This injustice is just one in a long line of attacks on staff, students, and workers. We didn't start this, but we have to finish it.

Hitherto, we haven't discussed the views of Newcastle University's executive. I also reached the office of Professor Chris Day, Vice Chancellor of Newcastle University for his comment. He made repeated references to the unfounded claim of a £7.5B deficit:

"There are a number of reasons why we find ourselves in this current situation. Firstly, we are all living longer. This is a good thing, but the increase in life expectancy is faster than the increase in the pension age.

Secondly, interest rates have been lower than the rate of inflation for more than eight years now and there is no sign this will change. These combined factors have left a £7.5bn deficit in the pension scheme. This has impacted the pension sector globally."

Interest rates are not relevant to the day to day functioning of the scheme, because it produces money from assets, stocks, and shares. They only become relevant in the nigh-impossible "Test 1" scenario, being shamelessly plugged to argue for effectively reducing staff pay and the shifting of liability to individuals. Raising the pension age would also be unhealthy for keeping new teachers entering the profession. Chris Day's supposed solutions create new problems.

It is not only students getting involved and sharing the view that Newcastle University can in fact do more to help hurting lecturers. Non-academic staff at Newcastle University are also getting involved in campaigning. One worker in Estate Support Services, who wished to be referred to only to as “M.”, had this to say:

"As an employee of the university I think it is important workers support each other in disputes such as this. Lecturers are being swindled out of their pensions while the university profits, spending money on new buildings, campuses outside of Newcastle, and filling the pockets of high-up executives."

“M.” mentioned issues like spending on new campuses and high executive pay. By looking at the Newcastle University’s accounts for 2017 I investigated these claims to see if possible solutions could be suggested and investigated, in the unlikely scenario there were a significant USS deficit that needed to be covered. Solutions could include funding larger employer contributions to staff pensions, or taking a less formal measure of providing miscellaneous benefits or pay increases to staff in the eventuality the proposed changes to USS go through.

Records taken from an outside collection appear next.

theorem witness_Barriers :
    counterObj barState (thr barState) (regA barState 1) 16 = .key (scratchKey 0 0x100) ∧ firstBad barState (scratchKey 0 0x100) 16 = none ∧
    readBarrier barState (scratchKey 0 0x100) = some { c := 4, a := 1, e := 2, t := 0 } ∧ fld (regA barState 2) 16 48 = 0 ∧ ran (.barinit 1 2) barState ∧
    phaseLag 4 (fld (regA barState 4) 0 16) = 0 ∧ ran (.barwait 1 4) barState ∧ 1 ≤ phaseLag 4 (fld (regA barState 2) 0 16) ∧
    phaseLag 4 (fld (regA barState 2) 0 16) < 32768 ∧ ran (.barwait 1 2) barState ∧ 32768 ≤ phaseLag 4 (fld (regA barState 3) 0 16) ∧
    waitsOn (.barwait 1 3) barState (.barrier (scratchKey 0 0x100)) ∧ ran (.bararv 6 1) barState ∧ ran (.bardrop 1) barState ∧
    readBarrier counting (scratchKey 0 0x100) = some { c := 0, a := 0, e := 0, t := 0 } ∧ ran (.bardrop 1) counting ∧
    fld (regA barState 5) 40 24 = 0 ∧ ran (.bartx 1 5) barState ∧
    barWaited barState (scratchKey 0 0x100) = false ∧ (cx (after (.barwait 1 2) barState)).stat ≠ (cx barState).stat ∧
    barWaited (waitedBar barState) (scratchKey 0 0x100) = true ∧ (cx (after (.barwait 1 2) (waitedBar barState))).stat = (cx barState).stat := by decide +kernel

/-- 02 R57: the last arrival ends the phase. -/
theorem test_phase_completes :
    readBarrier (after (.bararv 6 1) barState) (scratchKey 0 0x100) = some { c := 5, a := 0, e := 2, t := 0 } ∧ aAfter (.bararv 6 1) barState 6 = 4 := by
  decide +kernel

/-- A ring of 4 slots of 64 bytes with consumers 0 and 1 at 0x2000, `rsv` slots reserved (09 R257's example). -/
def ringState (rsv fill state : Nat) : State :=
  poke (poke (poke (poke (withA [(1, loc 0x2000), (2, loc 0x20C0), (3, 0)]) 0x2000 0x30103) 0x2008 rsv) 0x2010 fill) 0x2080 state

theorem witness_Rings :
    scratchObj (ringState 0 0 0) (thr (ringState 0 0 0)) (regA (ringState 0 0 0) 1) 64 cRing = .key (scratchKey 0 0x2000) ∧
    readRing (ringState 0 0 0) (scratchKey 0 0x2000) = some { key := scratchKey 0 0x2000, ns := 3, size := 64, cmask := 3 } ∧
    firstBad (ringState 0 0 0) (scratchKey 0 0x2000) 64 = none ∧ aAfter (.rget 4 1) (ringState 0 0 0) 4 = (loc 0x20C0).toNat ∧
    ran (.rget 4 1) (ringState 0 0 0) ∧ 3 < (ringRsv (ringState 4 0 0) { key := scratchKey 0 0x2000, ns := 3, size := 64, cmask := 3 } -
      ringFreed (ringState 4 0 0) { key := scratchKey 0 0x2000, ns := 3, size := 64, cmask := 3 }).toNat ∧
    ran (.rget 4 1) (ringState 4 0 0) ∧ aAfter (.rget 4 1) (ringState 4 0 0) 4 = 0 ∧
    slotIndex (ringState 1 0 0) { key := scratchKey 0 0x2000, ns := 3, size := 64, cmask := 3 } (regA (ringState 1 0 0) 2) = some 0 ∧
    slotReserved (ringState 1 0 0) { key := scratchKey 0 0x2000, ns := 3, size := 64, cmask := 3 } 0 = true ∧ ran (.rput 1 2) (ringState 1 0 0) ∧
    consumerOk { key := scratchKey 0 0x2000, ns := 3, size := 64, cmask := 3 } (regA (ringState 1 1 0) 3) = true ∧
    firstInLine (ringState 1 1 0) (.ring (scratchKey 0 0x2000) 0) = true ∧ aAfter (.rtake 4 1 3) (ringState 1 1 0) 4 = (loc 0x20C0).toNat ∧
    waitsOn (.rtake 4 1 3) (ringState 1 0 0) (.ring (scratchKey 0 0x2000) 0) ∧
    (slotState (ringState 1 1 3) { key := scratchKey 0 0x2000, ns := 3, size := 64, cmask := 3 } 0).testBit 0 = true ∧
    ran (.rfree 3 1 2) (ringState 1 1 3) := by decide +kernel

One way this may be funded is through the sale of assets, many of which are not student-facing. This could be divestment from financial investments – under student pressure, Newcastle University has already divested from fossil fuels. According to the annual review: “As of 31 July 2017, the University had £75.2m of endowments (2015: £63.4m). Endowments [investment vehicles, or a package of managed investments] are primarily invested in equities [stocks and shares]. The University uses Majedie, Baillie Gifford and Black Rock to manage its investments. The University’s ethical investment policy provides a mechanism whereby students or staff can challenge how the University invests its funds and also requires our investment managers to subscribe to the United Nations Principles for Responsible Investment (UNPRI).” In other words, Newcastle University has been pressured into divestment once before, and students and staff can facilitate this again.

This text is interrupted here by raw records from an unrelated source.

/-! ### The machine as a whole -/

/-- A step runs the command at the front of the queue on the rest of the queue; with no command waiting the part idles
(assumption log 2). -/
def Obligations.StepRunsTheFrontCommand : Prop :=
  (∀ (c : Instr) (rest : List Instr) (s : State), step { s with pending := c :: rest } = exec c { s with pending := rest }) ∧
  ∀ s : State, s.pending = [] → step s = .next s

/-- Every command, in every state, answers a next state and no fault (log 29), a command whose cause does not stand too
(log 1); what that state is, the other statements say. It leaves the commands waiting behind it, POWER_ON too (log 14), and
time passes forward but at POWER_ON, which begins it again. -/
def Obligations.EveryCommandAnswersANextState : Prop :=
  ∀ (c : Instr) (s : State), ∃ t, exec c s = .next t ∧ t.pending = s.pending ∧
    ((∀ high, c ≠ .powerOn high) → s.now ≤ t.now)

/-- R15, R93, R110, R112, R125, R141, R154, R157, R161, R172, R179, R182: what POWER_ON leaves, whatever the state
before it: each bank, link, line and list, the reference with power-on as its last field start, synthetic, both ports
idle, and the 10 ms begun of each PRESENT that stands asserted. The records of banks that are not enabled, which State
holds at the same defaults, are log 18; the pin and PRESENT levels, which stand through POWER_ON, are log 14; the load's
first access, already on the port, is log 30; CFGDEFAULT, clear before the load's outcome, is log 7. The names of the
items stand for the numbers of R179. -/
def Obligations.PowerOnLeavesEveryUnitAtItsDefault : Prop :=
  ∀ (s : State) (high : Bool), ∃ t, exec (.powerOn high) s = .next t ∧
    t.strapHigh = high ∧ t.running = false ∧ t.schedule = [] ∧ t.sweep = none ∧ t.pointer = 5 ∧
    (∀ e, t.claim e = none) ∧
    (∀ b, (t.enabled b = true ↔ high = true ∨ b.val < 2) ∧ (t.bank b).lever = none ∧ (t.bank b).stepMark = false ∧
      (t.bank b).staging = none ∧ (t.bank b).updateDue = none ∧ (t.bank b).publishedFor = 1 ∧ t.working b = BankRecord.default ∧
      t.published b = BankRecord.default) ∧
    (∀ l, (t.link l).up = false ∧ (t.link l).receiver = .hunting ∧ (t.link l).takeQ = [] ∧ (t.link l).setupQ = [] ∧
      (t.link l).outgoing = [] ∧ (t.link l).holdOff = false ∧ (t.link l).takeRun = 0 ∧
      (t.link l).frameErrors = 0 ∧ (t.link l).overflow = 0 ∧ (t.link l).present = (s.link l).present ∧
      (t.link l).since = if (s.link l).present then some t.now else none) ∧
    t.ref.counter = 0 ∧ t.ref.locked = false ∧ t.ref.period = 20000 ∧ t.ref.spurious = 0 ∧
    t.ref.lastStart = t.now ∧ t.ref.lastReal = false ∧ t.ref.deadline = t.now + 20000 ∧
    t.table = none ∧ t.gathering = none ∧
    t.paramPort = { line := none, waiting := [] } ∧ t.tallyPort = { line := none, waiting := [] } ∧
    t.engine.jobs = [.load] ∧ t.engine.FirstAccess t.now t.items ∧ t.cfgDefault = false ∧
    (∀ n, (t.line n).pin = (s.line n).pin ∧ (t.line n).accepted = (s.line n).pin ∧ (t.line n).driven = none ∧
      (t.line n).timer = none ∧ (t.line n).edge = false ∧
      (t.line n).dropped = false) ∧
    t.item 1 = (if high then 8 else 2) ∧ t.prepareFields = 2 ∧ t.commandLatency = 0 ∧ t.touchHold = 50 ∧
    t.claimAging = 3000 ∧ t.takeRatio = 4 ∧ (∀ b, t.dwellFields b = 1) ∧
    (∀ e : ElemIx, t.elementGroup e = if e.val < 24 then e.val / 6 + 1 else 0) ∧
    (∀ p g, t.linkInGroup p g = decide (g < 8)) ∧
    (∀ n, t.gpiMode n = 0x0015 ∧ t.gpiArg n = 0 ∧ t.gpiLead n = 0) ∧
    (∀ u : State, (∀ b : BankIx, u.airBank b = (u.item 1).getLsbD b.val ∧ u.dwellFields b = (u.item (8 + b.val)).toNat) ∧
      u.prepareFields = (u.item 2).toNat ∧ u.commandLatency = (u.item 3).toNat ∧ u.touchHold = (u.item 4).toNat ∧
      u.claimAging = (u.item 5).toNat ∧ u.takeRatio = (u.item 6).toNat ∧
      (∀ e : ElemIx, u.elementGroup e = (u.item (16 + e.val)).toNat) ∧
      (∀ (p : LinkIx) (g : Nat), u.linkInGroup p g = (u.item (48 + p.val)).getLsbD g) ∧
      (∀ (p : LinkIx) (e : ElemIx), u.member p e = u.linkInGroup p (u.elementGroup e)) ∧
      ∀ n : LineIx, u.gpiMode n = u.item (64 + n.val) ∧ u.gpiArg n = u.item (72 + n.val) ∧
        u.gpiLead n = (u.item (80 + n.val)).toNat)

/-! ### Panel links (R112 to R122) -/

/-- R106, R109, R112: a change of PRESENT starts the 10 ms afresh, or ends the measurement when the input agrees with
the link's state again; a change to the level that already stands does nothing. 10 ms after PRESENT was asserted a
DOWN link goes UP with its locks restored, each restored lock reported on every UP link; it says nothing else. The
order of the reports of several banks and SYSTEM is log 9. That a frame queued on an idle line begins at once is log
10. -/
def Obligations.PresentBringsALinkUpWithItsLocks : Prop :=
  (∀ (s : State) (l : LinkIx) (level : Bool) (dt : Nat), ∃ t, exec (.presentChange l level dt) s = .next t ∧
    t = { s with now := s.now + dt, links := t.links } ∧ (∀ m, m ≠ l → t.link m = s.link m) ∧
    t.link l = if level = (s.link l).present then s.link l
      else { s.link l with present := level, since := if level = (s.link l).up then none else some (s.now + dt) }) ∧
  ∀ (s : State) (l : LinkIx) (m : Nat), (s.link l).up = false → (s.link l).present = true → (s.link l).since = some m →
    ∃ t, exec (.linkUp l) s = .next t ∧
      t = { s with now := max s.now (m + 10000), claims := t.claims, links := t.links } ∧
      (∀ e, t.claim e = (s.claim e).map fun c => if c.holder = l then { c with orphaned := false } else c) ∧
      (∀ k, (if k = l then { s.link l with up := true, since := none } else s.link k).QueuesAll t.now
        (claimReportsFor s.claims t.claims) (t.link k)) ∧
      ((∀ e c, s.claim e = some c → c.holder = l → c.orphaned = false) →
        t.link l = { s.link l with up := true, since := none } ∧ ∀ k, k ≠ l → t.link k = s.link k) ∧
      (∀ e c, s.claim e = some c → c.holder = l → c.orphaned = true → ∀ k, (t.link k).up = true →
        .claimState (elementBank e) ((subjectElements (elementBank e)).map fun f => (f, t.claim f)) ∈
          (t.link k).outgoing)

Employer contributions to teaching staff pensions could be also funded by the sale of land on campuses across the world owned by Newcastle University in Singapore, London, and Malaysia. However, this may have an adverse impact on staff and students there. Newcastle University’s latest campus purchase was Newcastle University London, opened in September 2015. According to the accounts, Newcastle University as of 2017 has combined net assets in four learning schemes totalling a value of £12.7 million in Newcastle University INTO LLP, Newcastle University INTO LLP London, Newcastle Science Central, and Newcastle Science Central Management LLP. Critics of University pension policy could point to the purchase of new assets, and to the existence of these net assets, and expect instead that money be diverted to supporting staff and students directly.

The University could also seek to redistribute high levels of executive pay to lesser paid teaching staff. This strike action over pensions comes not long after a nationwide upset over high levels of University executive pay. According to the Chronicle, Newcastle University’s previous Vice Chancellor was paid £248,000, excluding other possible non-monetary benefits, in 2015-2016.

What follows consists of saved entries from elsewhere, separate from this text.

-- ==== Sys2Proof/Tests/Slice0.lean ====
section
/-! SUPPORT. Tests of the model, each against a value that the specification states, and for every statement with
hypotheses a witness that meets them. -/

open Sys2Proof Sys2Proof.Machine

namespace Sys2Proof.Tests

set_option Elab.async false

/-! ### States to test on -/

/-- The part RUNNING with nothing under way, every PRESENT asserted and the links given UP. -/
def ready (up : List LinkIx) : State :=
  { State.reset with
    running := true
    links := tab fun l => { Link.atPowerOn true with up := up.contains l, since := none }
    engine := { jobs := [], stage := none, port := none } }

/-- A request waiting, with tag 7, at the tail of its queue of a link. -/
def waiting (l : LinkIx) (b : Body) (s : State) : State :=
  s.modLink l fun k => match b.queue with
    | .take => { k with takeQ := k.takeQ ++ [⟨7, b⟩] }
    | .setup => { k with setupQ := k.setupQ ++ [⟨7, b⟩] }

/-- Links 0 and 1 UP, and one request of link 0 waiting. -/
def asking (b : Body) : State := waiting 0 b (ready [0, 1])

/-- What the Arbiter hands over in `asking b`. -/
def offerOf (b : Body) : Offer := ⟨0, b.queue, 7, b⟩

/-- The state a command leaves. -/
def ran (c : Instr) (s : State) : State :=
  match exec c s with
  | .next t => t
  | _ => s

/-- The state with one entry of the Claim Table held. -/
def held (e : ElemIx) (p : LinkIx) (lock orphaned : Bool) (age : Nat) (s : State) : State :=
  { s with claims := upd s.claims e fun _ => some { holder := p, lock := lock, age := age, orphaned := orphaned } }

/-- The state with the working copy of bank 2 changed. -/
def withBank (f : BankRecord → BankRecord) (s : State) : State := s.modWorking 1 f

/-- An entry of link 0 for bank 2, due at field 2. -/
def entry (a : Action) : Entry := newEntry 2 (.link 0 7) 1 a none

/-- The part in the sweep for target field 2 over a list. -/
def sweeping (es : List Entry) (s : State) : State :=
  { s with
    schedule := es
    ref := { s.ref with counter := 1 }
    sweep := some { target := 2, used := 0, deferred := Vector.replicate 4 false } }

/-- A record of bank 2 in each state of R19, half way through. -/
def running (p : Phase) (e : Engagement) (r : BankRecord) : BankRecord :=
  { r with phase := p, progress := 2048, engagement := e, remaining := if p = .auto then 15 else 0 }

/-- The answer to the front request. -/
def answered (s : State) (f : TxFrame) : Bool := (s.link 0).outgoing.getLast? == some f

/-! ### Well-formedness -/

theorem test_empty_frame_is_ill_formed : (Instr.frameArrival 0 [] 0).wellFormed = false := by decide

theorem test_too_long_frame_is_ill_formed :
    (Instr.frameArrival 0 (List.replicate 65 ⟨0xA5, true⟩) 0).wellFormed = false := by decide

theorem test_longest_frame_is_well_formed :
    (Instr.frameArrival 0 (List.replicate 64 ⟨0xA5, true⟩) 0).wellFormed = true := by decide

theorem test_no_word_spells_a_command : decodeTableWord 8 0xA5 = none := by decide

/-! ### Values that the text states -/

/-- R169: "Over the nine bytes of the text "123456789" the CRC is CBF43926h." -/
theorem test_crc32_of_the_digits :
    crc32 [0x31, 0x32, 0x33, 0x34, 0x35, 0x36, 0x37, 0x38, 0x39] = 0xCBF43926#32 := by decide +kernel

/-- The table of R55. -/
theorem test_lever_table :
    [8, 9, 10, 100, 200, 256, 511, 512, 768, 1013, 1014].map leverMap =
        [0, 4, 8, 375, 782, 1010, 2048, 2052, 3094, 4092, 4096] ∧
      [8, 9, 100, 512, 1013, 1023].map (leverValue .inverted) = [4096, 4092, 3721, 2044, 4, 0] := by decide

/-- R52: "From P = 0 with R = D, the first step is round half up of 4096/D, which is at least 4 for every rate up to
999". -/
theorem test_first_step : [1, 30, 999].map (autoStepSize 0) = [4096, 137, 4] := by decide
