-- ==== Sys2Proof/Syntax.lean ====
section
/-!
DEFINITION. The commands of the block: one constructor for each row of the table of operations and events, with the
values the row's rule takes from outside (a reading, a level, an edge's stamp, written data, bytes that arrive).
-/

namespace Sys2Proof

/-- Who makes a register access: the PF, VF n (1-256), the debug port (as client 0, R996), a control core of the
Armature, or the boot core. -/
inductive Master where
  | pf
  | vf (n : Nat)
  | dbg
  | armature
  | boot
deriving DecidableEq, Repr

/-- An SMBus Block Write: its payload from SEQ on, and whether its PEC matches (R976). -/
structure SmbReq where
  payload : List Nat
  pecOk : Bool
deriving DecidableEq, Repr

/-- How a host read ends (HIF.4): data, UR or CA, poisoned data, or a completion nothing waits for. -/
inductive CplKind where
  | data | failed | poisoned | unexpected
deriving DecidableEq, Repr

/-- What the ECC of a fetch found (R553, R554): nothing, `n` corrected errors, one that its second read corrects, or
an uncorrectable one at an offset. -/
inductive EccResult where
  | clean
  | corrected (offset : Nat)
  | retried (offset : Nat)
  | uncorrectable (offset : Nat)
deriving DecidableEq, Repr

/-- What the calibration service finds in sweeping a row (R457, R463): its curve (256 entries, raw 16 bits), the row
gain times 16384, and the rms deviation of its ring curves in millionths. -/
structure RowSweep where
  tile : Nat
  row : Nat
  curve : List Nat
  gain : Nat
  rms : Nat
deriving DecidableEq, Repr

/-- Link errors of HIF.6 that the PF logs. -/
inductive LinkErr where
  | receiver | badTlp | badDllp | replayTimeout | replayRollover
  | dataLink | flowControl | overflow | malformed
deriving DecidableEq, Repr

From the staff costs in the accounts, it would appear the Vice Chancellor pay and benefits package amounted to £356,100 in 2017 (this amount was the total paid to the two Vice chancellors as one retired and Professor Chris Day took over). The VC pay for 2016 was £316,900, so this constitutes about a 12.4% increase from 2016 to 2017. This comes at a time when total Newcastle University income in 2016–17 was £487.9m, an increase of a lesser 3% from £476.2m in 2015–16. In the accounts, one can find the numbers of other higher paid staff, which includes pro-vice chancellors:

This data circumscribes Bruce Baker's claim: “since 2009, our pay has not kept pace with inflation. Our real wages are over 15% lower now than they were nine years ago.” Rising executive pay and lower real wages for the majority reflects general trends. According to research by the TUC, “between 2007 and 2015, real wages in the UK fell by 10.4% – a drop equalled only by Greece. At the same time, students continue to face rising living costs in basics like rent and food as previously available support such as maintenance grants is removed. Many workers on Newcastle University campus are also not even paid a so-called ‘living wage’ for basic needs, calculated at £8.75 an hour. Yes, not enough to survive on while executive pay rises dramatically.

However, economic disparity in universities is not isolated to Newcastle. Ex-Bath Spa University vice-chancellor Christina Slade’s ‘compensation for loss of office’ meant she received over £800k in one year total when taking into account her salary. University executives are also often provided with ‘perks of office’ like luxury cars, expenses, and free housing.

Newcastle and other universities can provide alternative ways of funding a larger employer contribution to the USS pension scheme, or can afford to make less formal efforts to support staff, without resorting to removing resources from students on campus. Even if the deficit in the USS were real, and even if existing cash flow could not cover current pension payouts, there would be alternative ways to fix the problem without seriously impacting on learning. There is absolutely no excuse for this cut to pensions. We must cut through the propaganda of supposed deficit and a supposed need to punish teaching staff.

Despite this, executives push ahead with ideological and conceited cuts to and marketization of pensions. Student activists on campus have already organised efforts to register their concern with planned cuts to staff pensions. A petition is running to declare student support for striking staff, and has 120 signatures at the time this article is being written. At least one information session is also planned to occur, this one right before Ronnie Reid's factually flawed motion goes to NUSU student council.

Lecturers have been forced to this strike action, and in your position, reader, you'd do the same. Remember that staff are on the defensive. It is their livelihoods being plundered.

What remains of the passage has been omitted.